— Goal of the exercise —
Among the entries below, extract exactly the lines that run from the one with "SPDM messages. -/" through the one with "0 || hostUp s 1", both ends included.

------------------------

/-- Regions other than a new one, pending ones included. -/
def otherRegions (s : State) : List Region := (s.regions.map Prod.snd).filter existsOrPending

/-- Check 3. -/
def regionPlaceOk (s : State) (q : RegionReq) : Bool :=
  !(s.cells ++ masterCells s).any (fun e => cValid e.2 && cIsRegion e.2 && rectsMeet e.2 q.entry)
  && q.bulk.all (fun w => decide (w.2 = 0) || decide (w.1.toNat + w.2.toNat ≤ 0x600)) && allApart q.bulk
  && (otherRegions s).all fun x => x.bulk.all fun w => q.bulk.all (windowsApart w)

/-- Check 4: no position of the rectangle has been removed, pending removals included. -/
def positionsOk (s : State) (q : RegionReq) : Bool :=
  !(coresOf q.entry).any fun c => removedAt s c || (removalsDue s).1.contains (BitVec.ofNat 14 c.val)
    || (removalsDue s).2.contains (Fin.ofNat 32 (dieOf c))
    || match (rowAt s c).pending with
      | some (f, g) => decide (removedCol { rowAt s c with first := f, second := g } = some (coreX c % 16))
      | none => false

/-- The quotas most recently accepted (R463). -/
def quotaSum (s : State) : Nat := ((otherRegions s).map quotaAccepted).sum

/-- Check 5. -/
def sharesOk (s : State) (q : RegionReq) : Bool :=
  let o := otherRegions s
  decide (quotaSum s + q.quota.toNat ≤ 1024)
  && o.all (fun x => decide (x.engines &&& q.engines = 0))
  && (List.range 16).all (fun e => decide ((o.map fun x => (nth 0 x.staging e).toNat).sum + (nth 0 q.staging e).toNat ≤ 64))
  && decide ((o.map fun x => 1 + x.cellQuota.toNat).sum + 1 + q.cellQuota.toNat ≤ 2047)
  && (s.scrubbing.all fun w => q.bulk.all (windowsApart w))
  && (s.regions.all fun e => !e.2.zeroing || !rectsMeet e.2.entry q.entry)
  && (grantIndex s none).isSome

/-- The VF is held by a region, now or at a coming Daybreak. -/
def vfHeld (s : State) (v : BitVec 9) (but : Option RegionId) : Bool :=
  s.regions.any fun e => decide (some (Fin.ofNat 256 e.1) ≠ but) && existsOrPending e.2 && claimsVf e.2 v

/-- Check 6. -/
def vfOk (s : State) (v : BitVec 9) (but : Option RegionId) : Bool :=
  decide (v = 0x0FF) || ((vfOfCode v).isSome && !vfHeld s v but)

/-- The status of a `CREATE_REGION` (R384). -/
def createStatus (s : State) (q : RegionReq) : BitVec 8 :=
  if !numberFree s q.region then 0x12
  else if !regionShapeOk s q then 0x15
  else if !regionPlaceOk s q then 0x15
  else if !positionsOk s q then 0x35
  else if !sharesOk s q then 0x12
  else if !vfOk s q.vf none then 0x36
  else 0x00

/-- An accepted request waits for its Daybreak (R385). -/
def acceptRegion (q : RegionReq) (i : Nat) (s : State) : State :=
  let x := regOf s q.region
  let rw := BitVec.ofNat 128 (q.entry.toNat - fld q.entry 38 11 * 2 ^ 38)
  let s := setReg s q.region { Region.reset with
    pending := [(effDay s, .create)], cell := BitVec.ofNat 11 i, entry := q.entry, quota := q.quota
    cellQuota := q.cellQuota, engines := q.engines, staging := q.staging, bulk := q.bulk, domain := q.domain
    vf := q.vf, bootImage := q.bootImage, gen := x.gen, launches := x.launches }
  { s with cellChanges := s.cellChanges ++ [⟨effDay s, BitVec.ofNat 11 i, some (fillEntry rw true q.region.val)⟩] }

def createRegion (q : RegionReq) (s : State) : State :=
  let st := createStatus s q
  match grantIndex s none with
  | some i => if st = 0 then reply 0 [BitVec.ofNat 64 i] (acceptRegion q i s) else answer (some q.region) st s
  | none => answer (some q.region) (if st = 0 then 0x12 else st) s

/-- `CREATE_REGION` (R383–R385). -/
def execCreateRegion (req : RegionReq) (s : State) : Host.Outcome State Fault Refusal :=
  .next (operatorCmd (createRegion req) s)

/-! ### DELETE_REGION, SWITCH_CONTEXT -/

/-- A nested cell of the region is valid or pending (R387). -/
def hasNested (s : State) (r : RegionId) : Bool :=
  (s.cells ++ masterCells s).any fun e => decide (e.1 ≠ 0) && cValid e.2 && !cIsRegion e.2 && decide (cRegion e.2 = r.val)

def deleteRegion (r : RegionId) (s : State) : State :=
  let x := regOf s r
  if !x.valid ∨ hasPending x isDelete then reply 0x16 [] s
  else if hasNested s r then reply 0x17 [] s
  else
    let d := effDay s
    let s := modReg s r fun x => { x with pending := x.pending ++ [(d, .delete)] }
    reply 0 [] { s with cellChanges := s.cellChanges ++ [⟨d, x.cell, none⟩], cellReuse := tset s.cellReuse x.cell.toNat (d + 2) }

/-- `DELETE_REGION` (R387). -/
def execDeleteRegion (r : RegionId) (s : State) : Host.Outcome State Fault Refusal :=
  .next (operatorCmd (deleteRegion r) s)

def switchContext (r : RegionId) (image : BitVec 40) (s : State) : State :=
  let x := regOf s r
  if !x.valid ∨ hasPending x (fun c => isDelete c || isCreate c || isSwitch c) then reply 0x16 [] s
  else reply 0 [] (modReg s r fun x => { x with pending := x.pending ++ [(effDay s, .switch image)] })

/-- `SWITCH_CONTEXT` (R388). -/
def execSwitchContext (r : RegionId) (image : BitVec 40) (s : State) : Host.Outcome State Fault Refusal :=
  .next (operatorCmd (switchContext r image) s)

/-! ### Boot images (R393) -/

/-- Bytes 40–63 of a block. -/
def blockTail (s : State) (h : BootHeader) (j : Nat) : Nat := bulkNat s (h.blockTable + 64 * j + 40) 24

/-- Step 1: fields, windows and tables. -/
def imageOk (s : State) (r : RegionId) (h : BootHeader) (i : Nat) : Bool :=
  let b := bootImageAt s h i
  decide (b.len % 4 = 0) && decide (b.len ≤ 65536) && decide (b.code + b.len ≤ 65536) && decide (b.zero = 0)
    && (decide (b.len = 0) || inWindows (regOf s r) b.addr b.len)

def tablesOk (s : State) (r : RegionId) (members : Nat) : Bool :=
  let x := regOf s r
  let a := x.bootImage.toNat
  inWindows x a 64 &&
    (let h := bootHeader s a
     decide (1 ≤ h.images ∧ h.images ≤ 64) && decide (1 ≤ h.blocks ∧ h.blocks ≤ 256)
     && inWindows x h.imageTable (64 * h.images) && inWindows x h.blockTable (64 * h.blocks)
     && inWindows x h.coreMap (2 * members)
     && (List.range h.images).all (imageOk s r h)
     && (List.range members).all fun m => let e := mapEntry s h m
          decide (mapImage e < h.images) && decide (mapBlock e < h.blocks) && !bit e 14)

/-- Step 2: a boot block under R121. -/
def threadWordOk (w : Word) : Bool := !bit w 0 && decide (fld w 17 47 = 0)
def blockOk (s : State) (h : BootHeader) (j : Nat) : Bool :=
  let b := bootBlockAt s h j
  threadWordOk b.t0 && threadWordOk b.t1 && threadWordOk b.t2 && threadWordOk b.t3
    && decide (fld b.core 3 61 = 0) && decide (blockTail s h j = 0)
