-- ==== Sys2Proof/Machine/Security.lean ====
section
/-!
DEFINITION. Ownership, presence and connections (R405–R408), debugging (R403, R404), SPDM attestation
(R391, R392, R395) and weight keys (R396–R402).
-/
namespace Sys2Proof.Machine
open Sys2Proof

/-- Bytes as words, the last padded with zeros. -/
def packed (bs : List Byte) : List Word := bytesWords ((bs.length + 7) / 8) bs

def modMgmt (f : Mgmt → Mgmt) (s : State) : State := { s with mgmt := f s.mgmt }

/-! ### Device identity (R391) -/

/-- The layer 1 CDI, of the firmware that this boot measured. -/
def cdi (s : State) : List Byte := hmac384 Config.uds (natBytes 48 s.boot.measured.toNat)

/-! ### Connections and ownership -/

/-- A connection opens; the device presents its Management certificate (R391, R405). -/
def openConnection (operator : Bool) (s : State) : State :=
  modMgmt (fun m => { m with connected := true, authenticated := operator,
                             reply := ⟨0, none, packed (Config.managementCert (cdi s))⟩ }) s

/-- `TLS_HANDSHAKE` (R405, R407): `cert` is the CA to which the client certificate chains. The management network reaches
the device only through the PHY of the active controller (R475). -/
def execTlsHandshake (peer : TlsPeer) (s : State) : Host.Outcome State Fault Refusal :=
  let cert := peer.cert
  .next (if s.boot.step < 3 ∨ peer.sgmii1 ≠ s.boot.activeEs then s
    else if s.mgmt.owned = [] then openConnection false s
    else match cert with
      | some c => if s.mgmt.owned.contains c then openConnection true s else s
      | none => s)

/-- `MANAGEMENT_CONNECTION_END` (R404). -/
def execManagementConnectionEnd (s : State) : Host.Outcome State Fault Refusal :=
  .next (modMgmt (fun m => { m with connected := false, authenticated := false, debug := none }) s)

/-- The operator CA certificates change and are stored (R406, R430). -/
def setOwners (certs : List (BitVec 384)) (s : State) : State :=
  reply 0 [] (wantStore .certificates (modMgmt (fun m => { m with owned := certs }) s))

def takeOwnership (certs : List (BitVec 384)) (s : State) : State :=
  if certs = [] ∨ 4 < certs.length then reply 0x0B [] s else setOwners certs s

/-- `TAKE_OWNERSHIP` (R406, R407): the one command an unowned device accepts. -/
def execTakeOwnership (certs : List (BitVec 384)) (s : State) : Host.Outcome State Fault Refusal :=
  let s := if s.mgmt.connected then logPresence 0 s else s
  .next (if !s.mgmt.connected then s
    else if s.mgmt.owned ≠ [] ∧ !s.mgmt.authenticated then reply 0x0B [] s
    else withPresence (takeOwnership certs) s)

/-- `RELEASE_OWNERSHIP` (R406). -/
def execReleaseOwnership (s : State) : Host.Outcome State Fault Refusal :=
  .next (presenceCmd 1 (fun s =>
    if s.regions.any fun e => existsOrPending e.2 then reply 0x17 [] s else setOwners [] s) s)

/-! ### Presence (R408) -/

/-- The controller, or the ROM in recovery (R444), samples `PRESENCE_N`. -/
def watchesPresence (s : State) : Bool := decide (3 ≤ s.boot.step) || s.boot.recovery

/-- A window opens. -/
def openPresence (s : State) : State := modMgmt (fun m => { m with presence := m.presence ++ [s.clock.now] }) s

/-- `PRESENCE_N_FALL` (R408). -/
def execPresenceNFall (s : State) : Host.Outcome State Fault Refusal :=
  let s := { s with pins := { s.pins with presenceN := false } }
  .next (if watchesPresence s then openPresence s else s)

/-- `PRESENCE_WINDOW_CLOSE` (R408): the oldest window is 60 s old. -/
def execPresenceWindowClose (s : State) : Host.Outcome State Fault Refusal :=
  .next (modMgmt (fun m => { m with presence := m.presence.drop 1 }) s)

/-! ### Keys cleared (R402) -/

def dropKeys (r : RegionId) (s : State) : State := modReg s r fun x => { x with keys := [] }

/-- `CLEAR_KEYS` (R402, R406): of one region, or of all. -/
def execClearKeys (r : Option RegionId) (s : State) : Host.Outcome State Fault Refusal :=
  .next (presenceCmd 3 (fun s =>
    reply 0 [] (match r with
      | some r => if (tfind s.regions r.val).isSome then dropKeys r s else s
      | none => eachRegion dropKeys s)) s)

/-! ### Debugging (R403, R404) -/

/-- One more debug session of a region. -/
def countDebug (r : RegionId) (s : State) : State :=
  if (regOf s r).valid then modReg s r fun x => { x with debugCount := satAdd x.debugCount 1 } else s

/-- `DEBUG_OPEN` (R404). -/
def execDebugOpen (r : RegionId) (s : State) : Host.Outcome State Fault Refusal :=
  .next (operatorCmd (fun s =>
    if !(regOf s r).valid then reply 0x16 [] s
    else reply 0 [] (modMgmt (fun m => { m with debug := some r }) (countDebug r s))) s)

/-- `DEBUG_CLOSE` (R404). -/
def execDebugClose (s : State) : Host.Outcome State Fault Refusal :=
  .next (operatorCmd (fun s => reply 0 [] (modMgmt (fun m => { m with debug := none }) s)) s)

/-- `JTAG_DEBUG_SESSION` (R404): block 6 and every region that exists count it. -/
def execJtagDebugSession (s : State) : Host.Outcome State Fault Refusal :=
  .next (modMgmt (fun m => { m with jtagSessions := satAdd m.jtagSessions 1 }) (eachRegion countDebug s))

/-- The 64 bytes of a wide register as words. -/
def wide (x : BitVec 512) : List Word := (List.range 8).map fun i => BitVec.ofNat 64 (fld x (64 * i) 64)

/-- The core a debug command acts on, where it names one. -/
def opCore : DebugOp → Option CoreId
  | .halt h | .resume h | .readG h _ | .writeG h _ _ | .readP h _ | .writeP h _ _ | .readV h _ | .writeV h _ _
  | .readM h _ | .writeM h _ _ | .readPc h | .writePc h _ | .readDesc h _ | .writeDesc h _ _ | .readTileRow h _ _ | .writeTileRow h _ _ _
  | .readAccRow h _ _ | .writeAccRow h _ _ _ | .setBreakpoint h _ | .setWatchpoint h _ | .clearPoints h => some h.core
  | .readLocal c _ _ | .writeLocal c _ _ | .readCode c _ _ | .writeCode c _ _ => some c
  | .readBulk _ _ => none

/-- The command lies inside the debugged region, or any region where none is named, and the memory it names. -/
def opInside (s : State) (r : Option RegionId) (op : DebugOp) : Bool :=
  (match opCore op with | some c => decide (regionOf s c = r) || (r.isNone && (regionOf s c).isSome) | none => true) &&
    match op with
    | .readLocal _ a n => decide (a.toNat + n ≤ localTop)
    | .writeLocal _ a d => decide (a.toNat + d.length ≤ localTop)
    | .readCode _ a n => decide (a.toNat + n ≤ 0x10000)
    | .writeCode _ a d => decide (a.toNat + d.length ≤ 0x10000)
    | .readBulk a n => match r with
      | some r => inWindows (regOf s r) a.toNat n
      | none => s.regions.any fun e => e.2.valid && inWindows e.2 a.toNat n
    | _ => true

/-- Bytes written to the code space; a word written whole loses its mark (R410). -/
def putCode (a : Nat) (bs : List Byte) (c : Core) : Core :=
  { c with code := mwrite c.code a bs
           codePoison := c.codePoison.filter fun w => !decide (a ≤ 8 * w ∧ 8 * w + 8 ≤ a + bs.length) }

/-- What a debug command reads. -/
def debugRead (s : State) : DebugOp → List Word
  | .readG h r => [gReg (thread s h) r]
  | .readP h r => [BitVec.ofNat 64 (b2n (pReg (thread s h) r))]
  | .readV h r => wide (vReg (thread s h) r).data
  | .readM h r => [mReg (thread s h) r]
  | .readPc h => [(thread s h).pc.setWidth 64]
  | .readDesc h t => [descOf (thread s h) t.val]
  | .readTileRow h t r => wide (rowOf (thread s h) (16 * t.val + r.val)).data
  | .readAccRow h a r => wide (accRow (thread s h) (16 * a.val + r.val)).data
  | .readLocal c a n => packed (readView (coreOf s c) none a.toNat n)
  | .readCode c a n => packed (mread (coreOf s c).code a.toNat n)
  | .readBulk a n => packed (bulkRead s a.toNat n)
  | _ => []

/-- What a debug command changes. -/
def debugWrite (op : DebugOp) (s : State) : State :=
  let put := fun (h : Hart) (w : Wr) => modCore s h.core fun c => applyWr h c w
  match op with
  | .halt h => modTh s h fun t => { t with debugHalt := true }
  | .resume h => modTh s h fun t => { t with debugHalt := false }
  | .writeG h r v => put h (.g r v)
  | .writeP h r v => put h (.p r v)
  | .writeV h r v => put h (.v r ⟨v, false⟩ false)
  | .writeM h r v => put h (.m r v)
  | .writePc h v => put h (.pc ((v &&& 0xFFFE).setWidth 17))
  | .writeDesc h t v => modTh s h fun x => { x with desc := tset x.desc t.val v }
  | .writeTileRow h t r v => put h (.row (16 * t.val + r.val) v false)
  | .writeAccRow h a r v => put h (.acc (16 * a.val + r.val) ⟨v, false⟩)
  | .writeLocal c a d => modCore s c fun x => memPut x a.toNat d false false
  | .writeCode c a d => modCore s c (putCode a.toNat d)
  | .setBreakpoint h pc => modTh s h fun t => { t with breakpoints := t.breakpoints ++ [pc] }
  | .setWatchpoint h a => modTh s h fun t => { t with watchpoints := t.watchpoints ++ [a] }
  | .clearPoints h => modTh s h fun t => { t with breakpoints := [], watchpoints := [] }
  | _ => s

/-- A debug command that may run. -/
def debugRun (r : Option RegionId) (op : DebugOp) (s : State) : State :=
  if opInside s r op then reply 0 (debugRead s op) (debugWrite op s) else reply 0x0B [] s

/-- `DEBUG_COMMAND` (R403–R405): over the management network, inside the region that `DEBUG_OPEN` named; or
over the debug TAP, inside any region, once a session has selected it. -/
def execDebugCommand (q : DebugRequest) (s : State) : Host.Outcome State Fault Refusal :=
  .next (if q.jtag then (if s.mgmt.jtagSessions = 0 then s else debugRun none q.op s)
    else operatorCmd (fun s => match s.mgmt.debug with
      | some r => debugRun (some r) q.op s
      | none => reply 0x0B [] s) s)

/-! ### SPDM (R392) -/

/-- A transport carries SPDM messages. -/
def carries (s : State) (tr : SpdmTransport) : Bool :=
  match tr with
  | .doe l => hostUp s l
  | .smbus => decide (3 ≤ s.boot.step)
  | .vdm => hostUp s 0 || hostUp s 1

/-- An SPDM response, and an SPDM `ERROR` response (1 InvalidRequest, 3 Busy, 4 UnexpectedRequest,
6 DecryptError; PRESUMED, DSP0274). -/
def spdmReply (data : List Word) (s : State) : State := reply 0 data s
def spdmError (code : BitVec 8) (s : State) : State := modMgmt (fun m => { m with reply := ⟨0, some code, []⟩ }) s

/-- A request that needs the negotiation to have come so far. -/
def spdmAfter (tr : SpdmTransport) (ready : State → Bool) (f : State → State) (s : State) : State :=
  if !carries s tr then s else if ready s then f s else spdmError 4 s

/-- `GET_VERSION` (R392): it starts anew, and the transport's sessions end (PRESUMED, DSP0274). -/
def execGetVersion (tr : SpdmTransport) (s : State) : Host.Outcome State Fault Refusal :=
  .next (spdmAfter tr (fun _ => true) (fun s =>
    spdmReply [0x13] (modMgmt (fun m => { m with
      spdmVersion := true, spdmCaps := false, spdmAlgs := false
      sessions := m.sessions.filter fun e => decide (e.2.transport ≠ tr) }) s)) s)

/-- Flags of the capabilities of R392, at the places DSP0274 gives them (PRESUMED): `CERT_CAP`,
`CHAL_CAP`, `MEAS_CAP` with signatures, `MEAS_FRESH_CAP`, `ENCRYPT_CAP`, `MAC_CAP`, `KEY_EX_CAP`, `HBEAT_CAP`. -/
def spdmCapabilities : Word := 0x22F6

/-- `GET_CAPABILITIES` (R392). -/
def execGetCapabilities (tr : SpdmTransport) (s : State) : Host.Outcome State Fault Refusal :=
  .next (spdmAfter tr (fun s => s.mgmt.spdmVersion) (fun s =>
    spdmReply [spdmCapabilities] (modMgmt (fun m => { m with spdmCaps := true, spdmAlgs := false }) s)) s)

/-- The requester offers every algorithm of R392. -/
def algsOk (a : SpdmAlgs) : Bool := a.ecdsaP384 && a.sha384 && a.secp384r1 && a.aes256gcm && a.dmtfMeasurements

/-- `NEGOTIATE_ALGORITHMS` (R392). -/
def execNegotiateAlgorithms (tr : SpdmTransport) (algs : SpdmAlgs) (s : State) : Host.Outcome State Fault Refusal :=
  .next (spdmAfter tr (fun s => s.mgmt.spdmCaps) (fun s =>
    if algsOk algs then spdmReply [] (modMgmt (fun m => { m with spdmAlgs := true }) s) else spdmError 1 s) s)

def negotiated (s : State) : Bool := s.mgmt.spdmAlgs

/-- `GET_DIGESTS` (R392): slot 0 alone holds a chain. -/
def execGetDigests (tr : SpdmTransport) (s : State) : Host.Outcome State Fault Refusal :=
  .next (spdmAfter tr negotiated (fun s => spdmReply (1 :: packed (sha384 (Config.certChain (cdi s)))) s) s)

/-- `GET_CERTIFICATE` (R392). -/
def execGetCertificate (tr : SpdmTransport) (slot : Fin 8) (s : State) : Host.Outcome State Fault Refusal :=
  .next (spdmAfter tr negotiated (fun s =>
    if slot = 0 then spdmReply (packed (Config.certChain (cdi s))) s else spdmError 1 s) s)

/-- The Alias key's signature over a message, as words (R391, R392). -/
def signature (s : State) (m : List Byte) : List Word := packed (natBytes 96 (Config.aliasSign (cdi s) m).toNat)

------------------------

— Exercise result —
/-- A transport carries SPDM messages. -/
def carries (s : State) (tr : SpdmTransport) : Bool :=
  match tr with
  | .doe l => hostUp s l
  | .smbus => decide (3 ≤ s.boot.step)
  | .vdm => hostUp s 0 || hostUp s 1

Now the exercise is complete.